Cultural Aspects of Owning a Business in East Africa

Many researchers have called for family-business research to be conducted in different contexts than those in North America and Western Europe (Zahra, 2007). Certainly East Africa offers a strikingly different context. To begin, the family in East Africa is defined differently. Distant relatives in East Africa are treated more like siblings are treated in North America and Western Europe. When this is combined with the large number of children per parent, kin who are treated as siblings may number into the hundreds. The definition of family stretches the boundaries of Western definitions.

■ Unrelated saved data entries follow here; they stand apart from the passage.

-- ==== Sys2Proof/Laws/Decode.lean ====
section
/-! SUPPORT. The fields of a word laid out from fields (spec/30_encoding.md R50, R51), and a word put
together again from its fields. -/

namespace Sys2Proof

/-- Two fields side by side, as a number. -/
theorem toNat_append_add (a b : Nat) (hi : BitVec a) (lo : BitVec b) :
    (hi ++ lo).toNat = hi.toNat * 2 ^ b + lo.toNat := by
  rw [BitVec.toNat_append, ← Nat.shiftLeft_add_eq_or_of_lt lo.isLt, Nat.shiftLeft_eq]

@[simp] theorem regBits_toNat (x : Reg) : (regBits x).toNat = x.val := rfl

section

variable (op : BitVec 4) (nnn : BitVec 12) (x y : Reg) (nn : Byte) (n : BitVec 4) (w : Word)

theorem wordNNN_toNat : (wordNNN op nnn).toNat = op.toNat * 4096 + nnn.toNat :=
  toNat_append_add 4 12 op nnn

theorem wordXNN_toNat : (wordXNN op x nn).toNat = op.toNat * 4096 + x.val * 256 + nn.toNat := by
  have h : (wordXNN op x nn).toNat = (op ++ regBits x).toNat * 2 ^ 8 + nn.toNat :=
    toNat_append_add 8 8 (op ++ regBits x) nn
  rw [toNat_append_add 4 4, regBits_toNat] at h
  rw [h, Nat.add_mul, Nat.mul_assoc]
  rfl

theorem wordXYN_toNat : (wordXYN op x y n).toNat =
    op.toNat * 4096 + x.val * 256 + y.val * 16 + n.toNat := by
  have h : (wordXYN op x y n).toNat = (op ++ regBits x ++ regBits y).toNat * 2 ^ 4 + n.toNat :=
    toNat_append_add 12 4 (op ++ regBits x ++ regBits y) n
  rw [toNat_append_add 8 4, toNat_append_add 4 4, regBits_toNat, regBits_toNat] at h
  omega

theorem opField_toNat : (opField w).toNat = w.toNat / 4096 := by
  have := w.isLt
  simp only [opField, BitVec.extractLsb'_toNat, Nat.shiftRight_eq_div_pow]
  omega

theorem xField_val : (xField w).val = w.toNat / 256 % 16 := by
  change (w.extractLsb' 8 4).toNat = _
  simp only [BitVec.extractLsb'_toNat, Nat.shiftRight_eq_div_pow]

theorem yField_val : (yField w).val = w.toNat / 16 % 16 := by
  change (w.extractLsb' 4 4).toNat = _
  simp only [BitVec.extractLsb'_toNat, Nat.shiftRight_eq_div_pow]

theorem nField_toNat : (nField w).toNat = w.toNat % 16 := by
  simp only [nField, BitVec.extractLsb'_toNat, Nat.shiftRight_zero]

theorem nnField_toNat : (nnField w).toNat = w.toNat % 256 := by
  simp only [nnField, BitVec.extractLsb'_toNat, Nat.shiftRight_zero]

theorem nnnField_toNat : (nnnField w).toNat = w.toNat % 4096 := by
  simp only [nnnField, BitVec.extractLsb'_toNat, Nat.shiftRight_zero]

@[simp] theorem opField_wordNNN : opField (wordNNN op nnn) = op :=
  BitVec.eq_of_toNat_eq (by rw [opField_toNat, wordNNN_toNat]; omega)

@[simp] theorem nnnField_wordNNN : nnnField (wordNNN op nnn) = nnn :=
  BitVec.eq_of_toNat_eq (by rw [nnnField_toNat, wordNNN_toNat]; omega)

@[simp] theorem opField_wordXNN : opField (wordXNN op x nn) = op :=
  BitVec.eq_of_toNat_eq (by rw [opField_toNat, wordXNN_toNat]; omega)

@[simp] theorem xField_wordXNN : xField (wordXNN op x nn) = x :=
  Fin.ext (by rw [xField_val, wordXNN_toNat]; omega)

@[simp] theorem nnField_wordXNN : nnField (wordXNN op x nn) = nn :=
  BitVec.eq_of_toNat_eq (by rw [nnField_toNat, wordXNN_toNat]; omega)

@[simp] theorem opField_wordXYN : opField (wordXYN op x y n) = op :=
  BitVec.eq_of_toNat_eq (by rw [opField_toNat, wordXYN_toNat]; omega)

@[simp] theorem xField_wordXYN : xField (wordXYN op x y n) = x :=
  Fin.ext (by rw [xField_val, wordXYN_toNat]; omega)

@[simp] theorem yField_wordXYN : yField (wordXYN op x y n) = y :=
  Fin.ext (by rw [yField_val, wordXYN_toNat]; omega)

@[simp] theorem nField_wordXYN : nField (wordXYN op x y n) = n :=
  BitVec.eq_of_toNat_eq (by rw [nField_toNat, wordXYN_toNat]; omega)

/-- Every word is its `op` and `nnn` fields side by side. -/
theorem wordNNN_fields : wordNNN (opField w) (nnnField w) = w :=
  BitVec.eq_of_toNat_eq (by rw [wordNNN_toNat, opField_toNat, nnnField_toNat]; omega)

/-- Every word is its `op`, `x` and `nn` fields side by side. -/
theorem wordXNN_fields : wordXNN (opField w) (xField w) (nnField w) = w :=
  BitVec.eq_of_toNat_eq (by rw [wordXNN_toNat, opField_toNat, xField_val, nnField_toNat]; omega)

/-- Every word is its `op`, `x`, `y` and `n` fields side by side. -/
theorem wordXYN_fields : wordXYN (opField w) (xField w) (yField w) (nField w) = w :=
  BitVec.eq_of_toNat_eq (by
    rw [wordXYN_toNat, opField_toNat, xField_val, yField_val, nField_toNat]; omega)

/-- The word of two bytes that are the bytes of a word is that word (R41). -/
@[simp] theorem wordOfBytes_bytes : wordOfBytes (firstByte w) (secondByte w) = w := by
  apply BitVec.eq_of_toNat_eq
  have h : (wordOfBytes (firstByte w) (secondByte w)).toNat =
      (firstByte w).toNat * 2 ^ 8 + (secondByte w).toNat :=
    toNat_append_add 8 8 (firstByte w) (secondByte w)
  rw [h]
  have := w.isLt
  simp only [firstByte, secondByte, BitVec.extractLsb'_toNat, Nat.shiftRight_eq_div_pow]
  omega

/-! ## Masks -/

theorem opField_and (a b : Word) : opField (a &&& b) = opField a &&& opField b :=
  BitVec.extractLsb'_and

theorem xField_and (a b : Word) : xField (a &&& b) = (regBits (xField a) &&& regBits (xField b)).toFin :=
  congrArg BitVec.toFin (BitVec.extractLsb'_and (x := a) (y := b) (start := 8) (len := 4))

theorem yField_and (a b : Word) : yField (a &&& b) = (regBits (yField a) &&& regBits (yField b)).toFin :=
  congrArg BitVec.toFin (BitVec.extractLsb'_and (x := a) (y := b) (start := 4) (len := 4))

theorem nField_and (a b : Word) : nField (a &&& b) = nField a &&& nField b :=
  BitVec.extractLsb'_and

theorem nnField_and (a b : Word) : nnField (a &&& b) = nnField a &&& nnField b :=
  BitVec.extractLsb'_and

theorem nnnField_and (a b : Word) : nnnField (a &&& b) = nnnField a &&& nnnField b :=
  BitVec.extractLsb'_and

/-- The mask of formats `NNN`, `XNN` and `XYN` keeps the `op` field (R51). -/
theorem and_F000 : w &&& 0xF000#16 = wordNNN (opField w) 0 := by
  have h1 : opField w &&& opField 0xF000#16 = opField w := BitVec.and_allOnes
  have h2 : nnnField w &&& nnnField 0xF000#16 = 0 := BitVec.and_zero
  rw [← wordNNN_fields (w &&& 0xF000#16), opField_and, nnnField_and, h1, h2]

/-- The mask of format `XY` keeps the `op` and `n` fields (R51). -/
theorem and_F00F : w &&& 0xF00F#16 = wordXYN (opField w) 0 0 (nField w) := by
  have h1 : opField w &&& opField 0xF00F#16 = opField w := BitVec.and_allOnes
  have h2 : (regBits (xField w) &&& regBits (xField 0xF00F#16)).toFin = 0 :=
    congrArg BitVec.toFin (BitVec.and_zero (x := regBits (xField w)))
  have h3 : (regBits (yField w) &&& regBits (yField 0xF00F#16)).toFin = 0 :=
    congrArg BitVec.toFin (BitVec.and_zero (x := regBits (yField w)))
  have h4 : nField w &&& nField 0xF00F#16 = nField w := BitVec.and_allOnes
  rw [← wordXYN_fields (w &&& 0xF00F#16), opField_and, xField_and, yField_and, nField_and,
    h1, h2, h3, h4]

/-- The mask of format `X` keeps the `op` and `nn` fields (R51). -/
theorem and_F0FF : w &&& 0xF0FF#16 = wordXNN (opField w) 0 (nnField w) := by
  have h1 : opField w &&& opField 0xF0FF#16 = opField w := BitVec.and_allOnes
  have h2 : (regBits (xField w) &&& regBits (xField 0xF0FF#16)).toFin = 0 :=
    congrArg BitVec.toFin (BitVec.and_zero (x := regBits (xField w)))
  have h3 : nnField w &&& nnField 0xF0FF#16 = nnField w := BitVec.and_allOnes
  rw [← wordXNN_fields (w &&& 0xF0FF#16), opField_and, xField_and, nnField_and, h1, h2, h3]

end

end Sys2Proof
end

Beyond the extended size of families in East Africa there are additional "rights" of family membership. While these are discussed in the paper, it takes reflection to grasp their significance. For instance, a cousin can ask for a job, money, or other resources and expect to get them in the East African culture. A fourth cousin whom the family does not really know can show up at a business and say, "You have ten goats and I have none. I would like one of your goats." Cultural norms would indicate that the business owner share his goats. In Western culture this would be akin to the owners of a trucking firm giving a truck to a cousin simply because he asked for it. In most Western-style family-owned businesses the moocher cousin would likely be shunned and all the relatives warned to avoid him. This cultural difference is central to understanding the paper.

Added to the size of the family and the expected largesse toward family members is the inheritance system. Women cannot inherit property. At the death of a man, any male relative can claim the property of that individual. If a husband and wife start a business and the husband dies leaving three small children, his adult fourth cousin has more right to the business than the widow and children. Think of this in Western terms. Suppose a husband and wife start and operate a successful restaurant and the husband dies. Further, suppose that a cousin of the husband that is virtually unknown to the wife attends the funeral and says to her, "Give me the keys to my restaurant and don't come back.